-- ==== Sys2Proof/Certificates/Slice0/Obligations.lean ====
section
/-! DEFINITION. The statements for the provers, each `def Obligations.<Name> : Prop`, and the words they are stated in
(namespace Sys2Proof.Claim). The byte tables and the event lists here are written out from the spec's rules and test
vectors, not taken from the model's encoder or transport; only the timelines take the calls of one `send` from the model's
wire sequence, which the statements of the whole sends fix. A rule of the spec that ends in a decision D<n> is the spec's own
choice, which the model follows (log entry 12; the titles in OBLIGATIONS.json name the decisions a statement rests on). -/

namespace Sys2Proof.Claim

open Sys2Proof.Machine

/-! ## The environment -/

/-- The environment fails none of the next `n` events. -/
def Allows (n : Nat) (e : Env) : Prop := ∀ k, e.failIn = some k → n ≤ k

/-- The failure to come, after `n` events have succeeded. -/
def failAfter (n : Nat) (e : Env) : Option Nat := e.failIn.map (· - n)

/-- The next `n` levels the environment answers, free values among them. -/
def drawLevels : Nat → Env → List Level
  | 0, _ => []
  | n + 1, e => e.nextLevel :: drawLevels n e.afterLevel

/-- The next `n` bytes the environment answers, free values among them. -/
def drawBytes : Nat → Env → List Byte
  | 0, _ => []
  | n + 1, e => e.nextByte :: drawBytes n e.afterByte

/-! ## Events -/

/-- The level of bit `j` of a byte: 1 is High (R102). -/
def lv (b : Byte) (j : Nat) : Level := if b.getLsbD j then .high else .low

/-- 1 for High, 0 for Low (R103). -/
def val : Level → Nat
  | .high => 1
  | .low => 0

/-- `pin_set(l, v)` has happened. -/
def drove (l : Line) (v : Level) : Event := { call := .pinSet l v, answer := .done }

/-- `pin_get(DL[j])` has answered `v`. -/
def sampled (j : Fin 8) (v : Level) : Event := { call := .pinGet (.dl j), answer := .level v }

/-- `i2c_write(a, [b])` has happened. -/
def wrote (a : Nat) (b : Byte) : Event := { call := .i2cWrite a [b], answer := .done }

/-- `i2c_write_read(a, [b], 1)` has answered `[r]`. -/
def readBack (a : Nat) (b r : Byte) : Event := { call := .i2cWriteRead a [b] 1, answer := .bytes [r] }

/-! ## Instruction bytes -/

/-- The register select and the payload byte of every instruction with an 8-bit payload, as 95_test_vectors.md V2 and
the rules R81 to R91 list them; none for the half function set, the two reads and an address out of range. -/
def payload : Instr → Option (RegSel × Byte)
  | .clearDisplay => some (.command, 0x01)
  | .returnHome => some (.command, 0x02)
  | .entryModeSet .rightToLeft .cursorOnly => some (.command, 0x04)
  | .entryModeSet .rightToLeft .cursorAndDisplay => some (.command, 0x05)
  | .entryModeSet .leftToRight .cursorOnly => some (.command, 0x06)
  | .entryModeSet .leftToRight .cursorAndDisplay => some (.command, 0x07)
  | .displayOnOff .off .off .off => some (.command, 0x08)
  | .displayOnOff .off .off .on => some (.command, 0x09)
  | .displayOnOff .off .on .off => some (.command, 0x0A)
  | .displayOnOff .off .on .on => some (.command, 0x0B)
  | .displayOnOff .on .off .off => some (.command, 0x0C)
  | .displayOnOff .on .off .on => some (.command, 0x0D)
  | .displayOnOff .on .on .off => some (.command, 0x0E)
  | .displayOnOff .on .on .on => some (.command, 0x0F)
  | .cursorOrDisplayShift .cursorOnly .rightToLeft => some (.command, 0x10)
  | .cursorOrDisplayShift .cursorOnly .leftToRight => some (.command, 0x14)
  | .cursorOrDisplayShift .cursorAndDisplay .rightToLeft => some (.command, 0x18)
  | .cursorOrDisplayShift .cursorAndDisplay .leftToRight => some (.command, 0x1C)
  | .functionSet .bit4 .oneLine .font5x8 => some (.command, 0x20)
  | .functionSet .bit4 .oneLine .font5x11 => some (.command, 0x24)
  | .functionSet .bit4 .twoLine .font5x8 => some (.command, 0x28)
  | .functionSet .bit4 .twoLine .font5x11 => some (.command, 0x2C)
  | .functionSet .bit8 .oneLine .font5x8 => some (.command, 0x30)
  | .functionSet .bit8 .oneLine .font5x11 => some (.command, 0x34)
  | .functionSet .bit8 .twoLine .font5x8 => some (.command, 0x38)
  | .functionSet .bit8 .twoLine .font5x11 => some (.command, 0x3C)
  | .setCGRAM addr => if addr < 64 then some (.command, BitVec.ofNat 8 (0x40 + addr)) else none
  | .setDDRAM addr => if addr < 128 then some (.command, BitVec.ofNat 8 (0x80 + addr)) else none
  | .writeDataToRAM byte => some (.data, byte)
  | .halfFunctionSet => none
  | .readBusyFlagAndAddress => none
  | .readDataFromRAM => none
==================================================
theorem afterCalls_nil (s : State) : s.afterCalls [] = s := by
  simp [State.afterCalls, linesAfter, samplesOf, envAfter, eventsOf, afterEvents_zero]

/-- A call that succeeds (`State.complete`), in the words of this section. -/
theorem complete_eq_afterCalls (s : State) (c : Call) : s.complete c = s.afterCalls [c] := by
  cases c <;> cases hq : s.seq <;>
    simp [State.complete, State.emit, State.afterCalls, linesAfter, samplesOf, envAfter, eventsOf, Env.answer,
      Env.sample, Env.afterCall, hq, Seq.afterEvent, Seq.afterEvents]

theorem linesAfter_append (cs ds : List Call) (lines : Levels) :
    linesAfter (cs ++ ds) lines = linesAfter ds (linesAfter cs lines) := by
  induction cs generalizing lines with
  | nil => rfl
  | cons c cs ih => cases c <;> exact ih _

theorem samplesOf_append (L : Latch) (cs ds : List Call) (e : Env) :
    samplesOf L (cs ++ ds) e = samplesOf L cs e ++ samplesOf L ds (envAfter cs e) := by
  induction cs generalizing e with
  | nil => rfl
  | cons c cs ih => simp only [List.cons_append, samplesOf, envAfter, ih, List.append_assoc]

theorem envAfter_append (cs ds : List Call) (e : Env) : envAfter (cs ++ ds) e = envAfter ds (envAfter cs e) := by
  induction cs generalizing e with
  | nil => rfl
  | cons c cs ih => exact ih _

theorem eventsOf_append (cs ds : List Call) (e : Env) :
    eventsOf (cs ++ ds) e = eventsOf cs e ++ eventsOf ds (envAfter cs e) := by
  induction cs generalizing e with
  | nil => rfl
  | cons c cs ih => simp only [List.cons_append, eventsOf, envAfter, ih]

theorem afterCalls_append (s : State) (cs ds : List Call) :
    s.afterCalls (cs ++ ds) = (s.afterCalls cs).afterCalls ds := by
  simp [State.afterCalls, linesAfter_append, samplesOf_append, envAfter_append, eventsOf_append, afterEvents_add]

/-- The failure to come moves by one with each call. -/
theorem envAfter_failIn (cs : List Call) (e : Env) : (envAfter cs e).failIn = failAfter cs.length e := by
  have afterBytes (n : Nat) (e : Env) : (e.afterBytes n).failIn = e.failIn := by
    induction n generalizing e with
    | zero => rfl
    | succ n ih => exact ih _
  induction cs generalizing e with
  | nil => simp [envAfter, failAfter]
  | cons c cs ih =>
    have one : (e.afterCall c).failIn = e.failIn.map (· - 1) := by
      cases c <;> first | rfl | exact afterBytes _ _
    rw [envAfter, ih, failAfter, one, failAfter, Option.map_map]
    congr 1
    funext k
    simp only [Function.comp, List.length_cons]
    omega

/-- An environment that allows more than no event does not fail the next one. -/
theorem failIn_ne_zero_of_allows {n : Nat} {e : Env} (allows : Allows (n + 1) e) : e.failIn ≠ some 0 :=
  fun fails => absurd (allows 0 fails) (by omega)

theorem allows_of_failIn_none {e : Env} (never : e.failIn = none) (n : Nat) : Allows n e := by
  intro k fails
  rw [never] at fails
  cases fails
==================================================
_REQUIRED WORK_:
Which of the lines above include the word "complete"? Copy each of them.

_PROBLEM SOLUTION_:
/-- A call that succeeds (`State.complete`), in the words of this section. -/
theorem complete_eq_afterCalls (s : State) (c : Call) : s.complete c = s.afterCalls [c] := by
    simp [State.complete, State.emit, State.afterCalls, linesAfter, samplesOf, envAfter, eventsOf, Env.answer,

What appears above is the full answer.